La perception des KSC a contribué à « la détérioration des relations entre le Kosovo et ses partenaires occidentaux », affirme Seebass. « Le fait que le procès se soit déroulé en dehors du Kosovo, bien que cette décision soit compréhensible, a également renforcé le sentiment d’ingérence étrangère, surtout à une époque où de nombreux Kosovars aspirent à la souveraineté et à l’autodétermination », ajoute-t-elle. Bien que le Kosovo ait déclaré son indépendance en 2008, tous les pays ne l’ont pas reconnu.
« Un héritage contesté »
Abrahams soutient cependant que « la responsabilité individuelle ne peut fonctionner seule » et que davantage de mécanismes sont nécessaires. Il met en avant le contexte plus large : « Ce procès se déroule alors que la question du statut politique du Kosovo n’est toujours pas résolue. Il y a encore beaucoup de méfiance et de colère. Le processus de négociation [avec la Serbie] n’avance pas. Le tribunal intervient donc à ce moment précis, ce qui met tout le monde en colère », explique-t-il. La Cour n’est qu’« un acteur ayant un seul rôle, celui de poursuivre, et elle s’est acquittée de ce rôle. On peut la critiquer pour cela, mais il faut replacer cela dans le contexte de défis plus vastes ». Il espère que le débat s’orientera vers « la réconciliation face aux préjudices subis, le rapatriement des dépouilles et la recherche de la vérité ».
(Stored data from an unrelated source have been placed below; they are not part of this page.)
/-- ROOT_MARK (R158 to R161): the check is settled, flags are set, and the summary is broadcast or withheld. -/
def execRootMark (s : State) : Host.Outcome State Fault Refusal :=
  let s := s.fresh
  if !working s || !isRoot s || s.frame.last.isNone || s.hub.frame != s.frame.last || s.hub.marked then .next s else
  let s := advanceTo (ownMarkAt s) s
  let complete := s.hub.isClosed
  let s := if complete then s else settleRoot s
  let n := s.hub.frame.getD 0
  let full := (s.hub.full.map (·.2)).getD []
  let own := (s.hub.ownCheck.map (·.2)).getD []
  let row := checkOutcome complete own s.hub.peerCheck
  let sends := complete && !s.frame.muted && (isPrimary s || s.hub.peerCheck.isNone)
  let flags := rd full 2 2 ||| checkFlags row ||| (if sends && isSecondary s then 32 else 0)
  let full := splice full 2 (toLe 2 flags)
  let s := if row == 4 then
      raise { cls := 0x0B, sev := 2, op := 0x8001, detail := toLe 8 n ++ toLe 2 (rd (s.hub.peerCheck.getD []) 2 2) } s
    else s
  let c : Check := { frame := n, own := own, ownDigest := slice own 88 32, peer := s.hub.peerCheck, outcome := row, standby := s.hub.standby }
  let s := keepSummary n full { s with hub := { s.hub with marked := true, checks := lastN 64 (s.hub.checks ++ [c]) } }
  let s := if sends then sendDown (rootReturned full flags s) s else s
  .next (exportFull n full s)

/-! ### Returned summaries at a hub (R164, R165) -/

/-- A hub passes returned summaries on, unless it stands in tray scope or awaits the fleet's parameters (R26). -/
def passesDown (s : State) : Bool := !(isTray s && s.frame.params.trayScope) && !s.frame.awaitFleet

/-- Forward a copy to every child. -/
def forwardCopy (n : Nat) (b : Bytes) (s : State) : State :=
  if s.hub.forwarded == some n || !passesDown s then s else sendDown b { s with hub := { s.hub with forwarded := some n } }

/-- The plane chosen for a frame: before its select point plane A or the primary, which goes cut-through. -/
def chosenFor (n : Nat) (s : State) : Option Nat :=
  match s.hub.chosen with
  | some (f, p) => if f ≥ n then (if f == n then p else none) else some 0
  | none => some 0

/-- A copy of a frame whose first flits have arrived on a door goes down while it arrives (R164); `b` is its body so far, `len`
its whole length. -/
def beginThrough (d n : Nat) (b : Bytes) (len : Nat) (s : State) : State :=
  if s.hub.forwarded == some n || !passesDown s then s else
  let s := { s with hub := { s.hub with forwarded := some n, through := some (d, n) } }
  (childDoors s).foldl (fun s e => sendMsg e (downMsg b (some len)) s) s

/-- The message that gathers on a door is a returned copy, with its body so far and its whole length. -/
def gathering (x : Door) : Option (Bytes × Nat) :=
  match tfind 1 x.rx with
  | some m => if x.dir == 2 && byteAt m 0 == 5 then some (m.drop 16, rd m 8 4) else none
  | none => none

/-- Another flit of a returned copy has arrived: the chosen source's goes on down (R164). -/
def throughPart (d kind : Nat) (m : Bytes) (s : State) : State :=
  if kind != 1 || !s.build.hub || (gathering (doorAt d s)).isNone then s else
  let n := rd m 24 8
  match s.hub.through with
  | some (e, k) => if e == d && k == n then growDown (m.drop 16) s else s
  | none => if chosenFor n s == some (sourcePlane d s) then beginThrough d n (m.drop 16) (rd m 8 4) s else s

/-- The message that gathered on a door has ended; a copy that is still going down then ended malformed. -/
def endThrough (d kind : Nat) (s : State) : State := if kind == 1 then breakThrough d s else s

/-- A returned copy reaches a hub, complete or broken off. One that breaks off while it goes down, or would have gone down
from its first flit, ends with ABORT (R164, R165). -/
def hubReturned (door : Nat) (aborted : Bool) (b : Bytes) (s : State) : State :=
  if (doorAt door s).dir != 2 then s else
  let p := sourcePlane door s
  let n := rd b 8 8
  let going := s.hub.through == some (door, n)
  if aborted then
    breakThrough door (if going || b.length < 16 || chosenFor n s != some p then s else beginThrough door n b (b.length + 1) s)
  else if !returnedOk b then malformedOn door (breakThrough door s)
  else
    let (cur, pend) := summaryParams b
    let s := receiveParams cur pend s
    let s := { s with hub := { s.hub with copies := lastN 4 (s.hub.copies ++ [(p, n, b)]) }
                      frame := keepReturned n b s.frame }
    if going then endDown b s else if chosenFor n s == some p then forwardCopy n b s else s

/-- RETURNED_SUMMARY_ARRIVAL (R45, R164, R165). -/
def execReturnedSummaryArrival (after door : Nat) (aborted : Bool) (item : Bytes) (s : State) : Host.Outcome State Fault Refusal :=
  let s := begin_ after s
  .next (if !carries door s then s else if s.build.hub then hubReturned door aborted item s else dieReturned door aborted item s)

/-- The copy of a plane and frame under reassembly: its door, its body so far and its whole length. -/
def arriving (p n : Nat) (s : State) : Option (Nat × Bytes × Nat) :=
  (List.range s.net.doors.length).findSome? fun d =>
    if !liveAt d s || sourcePlane d s != p then none else
    ((gathering (doorAt d s)).filter fun g => rd g.1 8 8 == n).map (d, ·)

/-- The first flit of a plane's copy of a frame has arrived: it is held, or stands under reassembly. -/
def copyBegun (p n : Nat) (s : State) : Bool := (copyOf p n s).isSome || (arriving p n s).isSome

/-- A select point (R164) `k` graces after the root mark; past the tick it is still that of the frame before. -/
def selectPoint (k : Nat) (s : State) : State :=
  let t := markAt s.frame.params.root s + k * graceUnits s
  let back := periodUnits s.frame.params
  let old := s.time.now + back ≤ t && curFrame s > 0 && s.hub.chosen.map (·.1) != some (curFrame s - 1)
  let n := if old then curFrame s - 1 else curFrame s
  let s := advanceTo (if old then t - back else t) s
  let p := if copyBegun 0 n s then some 0 else if copyBegun 1 n s then some 1 else none
  let s := { s with hub := { s.hub with chosen := some (n, p) } }
  match p.bind fun p => copyOf p n s, p.bind fun p => arriving p n s with
  | some b, _ => forwardCopy n b s
  | none, some (d, b, len) => beginThrough d n b len s
  | none, none => s

/-- POD_SELECT_POINT (R164). -/
def execPodSelectPoint (s : State) : Host.Outcome State Fault Refusal :=
  let s := s.fresh
  .next (if working s && isPod s && s.frame.last.isSome then selectPoint 1 s else s)

/-- TRAY_SELECT_POINT (R164). -/
def execTraySelectPoint (s : State) : Host.Outcome State Fault Refusal :=
  let s := s.fresh
  .next (if working s && isTray s && s.frame.last.isSome then selectPoint 2 s else s)

end Sys2Proof.Machine
end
Le verdict du dernier procès en cours, concernant une entrave présumée à la justice, sera également rendu au cours des prochains mois, après quoi les KSC devraient cesser ses activités. « Je pense que les KSC laisseront derrière elles un héritage controversé », déclare Alija. « D’une part, elles ont souligné l’importance de la responsabilité pénale individuelle et des enquêtes sur les crimes graves, tout en mettant en place des mécanismes importants pour la protection des témoins et la participation des victimes. » D’autre part, on se souviendra probablement d’une Cour qui s’est concentrée sur les crimes commis par une seule partie au conflit, « ce qui a contribué à donner l’impression d’une justice sélective au Kosovo ». Selon lui, cela démontre qu’« il ne suffit pas qu’un processus soit simplement juridiquement solide ; la justice doit également être perçue comme impartiale, équitable et inclusive ».